MicroRNAs (18-22 nucleotide long non-coding RNAs) are emerging as promising biomarkers in multiple diseases. A single microRNA can target multiple messenger(m)RNAs and regulate gene expression post-transcriptionally. MicroRNAs are becoming increasingly important in understanding gene expression regulation. Our analysis of developing and adult rodent and human tissues identified that the gallbladder and the brain also produce insulin. Since microRNAs are necessary for normal pancreas development/function, it is important to generate a database of microRNA expression profile in human insulin-producing tissues. The aim of this research is to generate a miRNome from human brain, gallbladder, pancreatic islets and other tissues.
We investigated a biobank of 284 different human tissues for eight mRNAs (ins, gcg, sst, pdx1, mafA, ngn3, 18s and gapdh) and 754 known and validated microRNAs using TaqMan™ real-time quantitative (q) PCR. Data were normalized to housekeeping genes (for mRNA) or internal controls followed by global normalization (for microRNAs) and analysed using penalized logistic regression analyses. Islet hormones were visualized by confocal microscopy.

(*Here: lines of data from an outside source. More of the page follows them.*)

/-- The two transmitted bytes are the bits of `tx` from the top down (42_checksum.md R86). -/
theorem streamBit_pair {hi lo : Byte} {p : Nat} (hp : p < 16) :
    streamBit [hi, lo] p = (txOf hi lo).getLsbD (15 - p) := by
  have hnat : bytesToNat [hi, lo] = (txOf hi lo).toNat := by
    rw [txOf_toNat]
    simp [bytesToNat]
  rw [streamBit_eq_testBit hp, hnat, BitVec.testBit_toNat]
  rfl

theorem crcFrom_txOf (c : Config) (hi lo : Byte) : crcFrom c (txOf hi lo) [hi, lo] = 0 := by
  have hbits : (List.range 16).map (streamBit [hi, lo]) = (List.range 16).map fun p => (txOf hi lo).getLsbD (15 - p) :=
    List.map_congr_left fun p hp => streamBit_pair (List.mem_range.1 hp)
  calc crcFrom c (txOf hi lo) [hi, lo]
      = ((List.range 16).map (streamBit [hi, lo])).foldl (crcBit c) (txOf hi lo) := crcFrom_eq_foldl_streamBit c _ _
    _ = txOf hi lo <<< 16 := by rw [hbits, foldl_crcBit_ownBits c _ le_rfl]
    _ = 0 := BitVec.shiftLeft_eq_zero le_rfl

theorem checksum16_append (c : Config) (B C : List Byte) : checksum16 c (B ++ C) = crcFrom c (checksum16 c B) C :=
  List.foldl_append

/-- A checksum value is the one its high and its low byte transmit. -/
theorem txOf_extractLsb' (v : Half) : txOf (v.extractLsb' 8 8) (v.extractLsb' 0 8) = v := by
  refine BitVec.eq_of_toNat_eq ?_
  rw [txOf_toNat, BitVec.extractLsb'_toNat, BitVec.extractLsb'_toNat, Nat.shiftRight_eq_div_pow, Nat.shiftRight_zero]
  omega

/-- Settles O38: the two bytes transmit the accumulator they are fed to. -/
theorem checksumResidueIsZero : Obligations.ChecksumResidueIsZero := by
  intro c B
  have hzero := crcFrom_txOf c ((checksum16 c B).extractLsb' 8 8) ((checksum16 c B).extractLsb' 0 8)
  rwa [txOf_extractLsb', ← checksum16_append] at hzero

theorem crcFrom_injective {c : Config} (hc : c.crcPoly.getLsbD 0 = true) (B : List Byte) :
    Function.Injective fun acc => crcFrom c acc B := by
  simpa only [crcFrom_eq_foldl_streamBit] using foldl_crcBit_injective hc _

/-- The residue is zero for the transmitted checksum alone. -/
theorem checksum16_append_eq_zero_iff {c : Config} (hc : c.crcPoly.getLsbD 0 = true) (D : List Byte) (hi lo : Byte) :
    checksum16 c (D ++ [hi, lo]) = 0 ↔ checksum16 c D = txOf hi lo := by
  rw [checksum16_append, ← crcFrom_txOf c hi lo]
  exact (crcFrom_injective hc [hi, lo]).eq_iff

end Sys2Proof.Machine
end

section
/-! PROOFS. The commands `CRC`, `CKV` and `FCK` (42_checksum.md R82 to R89). -/

namespace Sys2Proof.Machine

/-- The word of `CKV` as a number: its fields at their places (30_encoding.md R43, R46). -/
theorem encode_ckv_toNat (val : Half) : (encode (.ckv val)).toNat = 0x70000000 + val.toNat := by
  have h : (encode (.ckv val)).toNat = ((7 * 2 ^ 6 + 0) * 2 ^ 6 + 0) * 2 ^ 16 + val.toNat := by
    simp only [encode, wordOf, toNat_append_eq_add]
    rfl
  omega

/-- The verdict is the equality of all 16 bits (42_checksum.md R82). -/
theorem accBit_accept (c : Config) (D : List Byte) (tx : Half) :
    accBit (accept c D tx) = if checksum16 c D = tx then 1 else 0 := by
  simp [accBit, accept]

theorem accBit_accept_eq_one_iff {c : Config} {D : List Byte} {tx : Half} :
    accBit (accept c D tx) = 1 ↔ checksum16 c D = tx := by
  rw [accBit_accept]
  split_ifs with h <;> simp [h]

theorem reportCheck_eq (c : Config) (D : List Byte) (tx : Half) (s : State) :
    reportCheck c D tx s =
      .next (((s.setRes ((checksum16 c D).setWidth 32)).setAcc (if checksum16 c D = tx then 1 else 0)).setErr 0) := by
  rw [reportCheck_eq_next, accBit_accept]

/-- Settles O40: `CRC` runs on the frame. -/
theorem crcComputesTheChecksum : Obligations.CrcComputesTheChecksum :=
  ⟨by decide, fun _ _ => execCrc_of_frame⟩

/-- Settles O41: `CKV` reports the check of the whole frame. -/
theorem ckvChecksAgainstTheValue : Obligations.CkvChecksAgainstTheValue :=
  ⟨encode_ckv_toNat, fun val s B hB => (execCkv_of_frame hB).trans (reportCheck_eq _ B val s)⟩

theorem eq_txOf_iff {v : Half} {hi lo : Byte} : v = txOf hi lo ↔ v.toNat = hi.toNat * 256 + lo.toNat := by
  rw [← BitVec.toNat_inj, txOf_toNat]

/-- Settles O42: `FCK` reports the check of the bytes before the last two, which are the transmitted checksum. -/
theorem fckChecksTheTrailingBytes : Obligations.FckChecksTheTrailingBytes := by
  refine ⟨by decide, fun s D hi lo hB => ?_, fun s => execFck_of_short⟩
  simp only [execFck_of_frame hB, reportCheck_eq, eq_txOf_iff]

/-- A sequence of at least two bytes ends in two bytes. -/
theorem exists_append_pair {B : List Byte} (h : 2 ≤ B.length) : ∃ D hi lo, B = D ++ [hi, lo] := by
  have hlen : (B.drop (B.length - 2)).length = 2 := by
    rw [List.length_drop]
    omega
  obtain ⟨hi, lo, htail⟩ := List.length_eq_two.1 hlen
  exact ⟨B.take (B.length - 2), hi, lo, by rw [← htail, List.take_append_drop]⟩

/-- Settles O43: the last two bytes transmit the checksum of the rest exactly if they drive it to zero. -/
theorem fckAcceptsExactlyZeroResidue : Obligations.FckAcceptsExactlyZeroResidue := by
  intro s B hB hlen
  obtain ⟨D, hi, lo, rfl⟩ := exists_append_pair (hlen.trans_eq (frame_length hB).symm)
  refine ⟨_, (execFck_of_frame hB).trans (reportCheck_eq_next.2 rfl), ?_⟩
  rw [checksum16_append_eq_zero_iff crcPoly_block_odd]
  exact accBit_accept_eq_one_iff

/-- Settles O44: both report the check of `D` against the same transmitted checksum. -/
theorem fckIsCkvOnTheShorterFrame : Obligations.FckIsCkvOnTheShorterFrame := by
  intro s s' t t' D hi lo hB hD hfck hckv
  have htx : BitVec.ofNat 16 (hi.toNat * 256 + lo.toNat) = txOf hi lo := by
    rw [← txOf_toNat, BitVec.ofNat_toNat, BitVec.setWidth_eq]
  rw [execFck_of_frame hB, reportCheck_eq_next] at hfck
  rw [execCkv_of_frame hD, reportCheck_eq_next, htx] at hckv
  subst hfck hckv
  exact ⟨rfl, rfl⟩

Confocal microscopy and qPCR analysis for gene transcripts confirmed human endothelium, muscle, liver and skin did not contain insulin transcripts, whilst brain, gallbladder and islets transcribed insulin gene with increasing efficiency. Bidirectional hierarchical clustering identified microRNAs enriched in each tissue and those associated with high level of insulin transcript. Logistic regression analysis of 150 islet samples (compared to insulin-negative tissues) led to discovery set of 12 microRNAs associated with high levels of insulin transcript. This miRNA signature predicted insulin expression in a validation set of 88 blinded tissue profiles with 97% efficiency.
We present the first large resource of microRNA expression analyses from human insulin-producing tissues. MicroRNA signature provides key evidence to understand their role in influencing insulin gene expression. Generating such signatures will help in identifying beta cell differentiation / regeneration or death in individuals progressing to diabetes.